> [What you have to do] Retype exactly the lines below, beginning with the first and ending with the line where "decided, or from a" appears.

> [Stored data]
/-! ## Targets and segments (R302, R304, R309, R367) -/

/-- T(n) in pu (R302). -/
def State.target (s : State) (r : ArmReq) (n : Nat) : Int :=
  (r.originY : Int) + 4 * (s.tabLive.passFeed r.passes r.pass).2.1 + 64 * (n : Int)

/-- EMS_NEXT and EMS_TARGET follow the next flash. -/
def State.noteNext (s : State) : State :=
  match s.stripe with
  | none => s
  | some st => (s.setReg EMS_NEXT.N st.nextFlash).setReg EMS_TARGET.VALUE (unsgn 40 (s.target st.req st.nextFlash))

/-- Set several registers. -/
def State.setRegs (s : State) (l : List (Field × Nat)) : State := l.foldl (fun s e => s.setReg e.1 e.2) s

/-- Block `d` of frame `n` still waits for a vote, or comes from a step that no partner checked. -/
def State.inVote (s : State) (st : Stripe) (n d : Nat) : Bool :=
  let m : Int := n - 256 * d - st.req.lead
  256 * d ≤ n && (s.nlk.votes.any (fun v => v.step == m) || s.nlk.aloneFrom.any (fun a => a ≤ m))

/-- The logical lanes of which one of the two blocks of frame `n` satisfies `p`, as a mask. -/
def blockLanes (lanes : Nat) (p : Nat → Bool) : Nat :=
  laneMask ((List.range lanes).filter (fun k => p (2 * k) || p (2 * k + 1)))

/-- BLANK of each logical lane of frame `n` (R367). -/
def State.blankMask (s : State) (st : Stripe) (n : Nat) : Nat :=
  blockLanes (genLanes s.gen) (fun d => st.blanked.contains (64 * n + d))

/-- VOUCH of each logical lane of frame `n` (R325, R367): 1 unless a block of it is withheld, not decided, or from a
step that no partner checked; always 1 on a solo chip. That R367 holds of a chip whose partner has fenced as it stands
is DEDUCED (log entry 123). -/
def State.vouchMask (s : State) (st : Stripe) (n : Nat) : Nat :=
  2 ^ genLanes s.gen - 1 -
    blockLanes (genLanes s.gen) (fun d => st.blanked.contains (64 * n + d) || s.inVote st n d)

/-- The louvers whose slat at depth `d` is stuck-on. -/
def State.stuckLouvers (s : State) (d : Nat) : List Nat :=
  s.tabLive.bstate.filterMap (fun c => if c.1 % 16 = d / 4 && s.stuck (c.1 / 16) d then some (c.1 / 16) else none)

/-- The bytes of depth block `d` of frame `n` that are not 0, as the sill takes it (R250, R308), from byte `o` of a
payload on. -/
def State.blockCells (s : State) (n d o : Nat) : Memory :=
  if n < 256 * d then
    let add := fun (m : Memory) x =>
      Memory.write m (o + x / 8) [Memory.byte m (o + x / 8) ||| BitVec.ofNat 8 (2 ^ (x % 8))]
    (s.stuckLouvers d).foldl add []
  else
    let a := blockAddr n d
    s.hbm.filterMap (fun c => if a ≤ c.1 && c.1 < a + 2048 then some (c.1 - a + o, c.2) else none)

/-- The segments of frame `n`, one on each logical lane (R318, R324, R325, R367). -/
def State.frameSegments (s : State) (st : Stripe) (n : Nat) : List Sent :=
  let vouch := s.vouchMask st n
  let blank := s.blankMask st n
  let one := fun (e : Nat × Nat) => Sent.segment
    { phys := e.2, frame := n, stripe := st.req.id, pass := st.req.pass, lane := e.1
      flags := b2n s.isMirror + 2 * b2n (bit vouch e.1) + 4 * b2n (bit blank e.1)
      payload := s.blockCells n (2 * e.1) 0 ++ s.blockCells n (2 * e.1 + 1) 2048 }
  s.shl.map.map one

/-- The segment of the next frame starts at slot `k` (R304, R309): sent if the frame is complete in the sill;
otherwise it is never sent, which in a pair fences the chip. -/
def State.startSegment (s : State) (st : Stripe) (k : Nat) : State :=
  let n := st.nextFlash
  if st.sill.contains n then
    let s := s.modStripe (fun st => { st with seg := .sent k, segEnd := k + s.reg EMS_EFF.SEG_SLOTS })
    (s.sendList (s.frameSegments st n)).count 10 0x10 (genLanes s.gen)
  else
    let s := s.modStripe (fun st => { st with seg := .nosill })
    if s.covered then s.fenceChip 0x02 else s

> [Written answer]
/-! ## Targets and segments (R302, R304, R309, R367) -/

/-- T(n) in pu (R302). -/
def State.target (s : State) (r : ArmReq) (n : Nat) : Int :=
  (r.originY : Int) + 4 * (s.tabLive.passFeed r.passes r.pass).2.1 + 64 * (n : Int)

/-- EMS_NEXT and EMS_TARGET follow the next flash. -/
def State.noteNext (s : State) : State :=
  match s.stripe with
  | none => s
  | some st => (s.setReg EMS_NEXT.N st.nextFlash).setReg EMS_TARGET.VALUE (unsgn 40 (s.target st.req st.nextFlash))

/-- Set several registers. -/
def State.setRegs (s : State) (l : List (Field × Nat)) : State := l.foldl (fun s e => s.setReg e.1 e.2) s

/-- Block `d` of frame `n` still waits for a vote, or comes from a step that no partner checked. -/
def State.inVote (s : State) (st : Stripe) (n d : Nat) : Bool :=
  let m : Int := n - 256 * d - st.req.lead
  256 * d ≤ n && (s.nlk.votes.any (fun v => v.step == m) || s.nlk.aloneFrom.any (fun a => a ≤ m))

/-- The logical lanes of which one of the two blocks of frame `n` satisfies `p`, as a mask. -/
def blockLanes (lanes : Nat) (p : Nat → Bool) : Nat :=
  laneMask ((List.range lanes).filter (fun k => p (2 * k) || p (2 * k + 1)))

/-- BLANK of each logical lane of frame `n` (R367). -/
def State.blankMask (s : State) (st : Stripe) (n : Nat) : Nat :=
  blockLanes (genLanes s.gen) (fun d => st.blanked.contains (64 * n + d))

/-- VOUCH of each logical lane of frame `n` (R325, R367): 1 unless a block of it is withheld, not decided, or from a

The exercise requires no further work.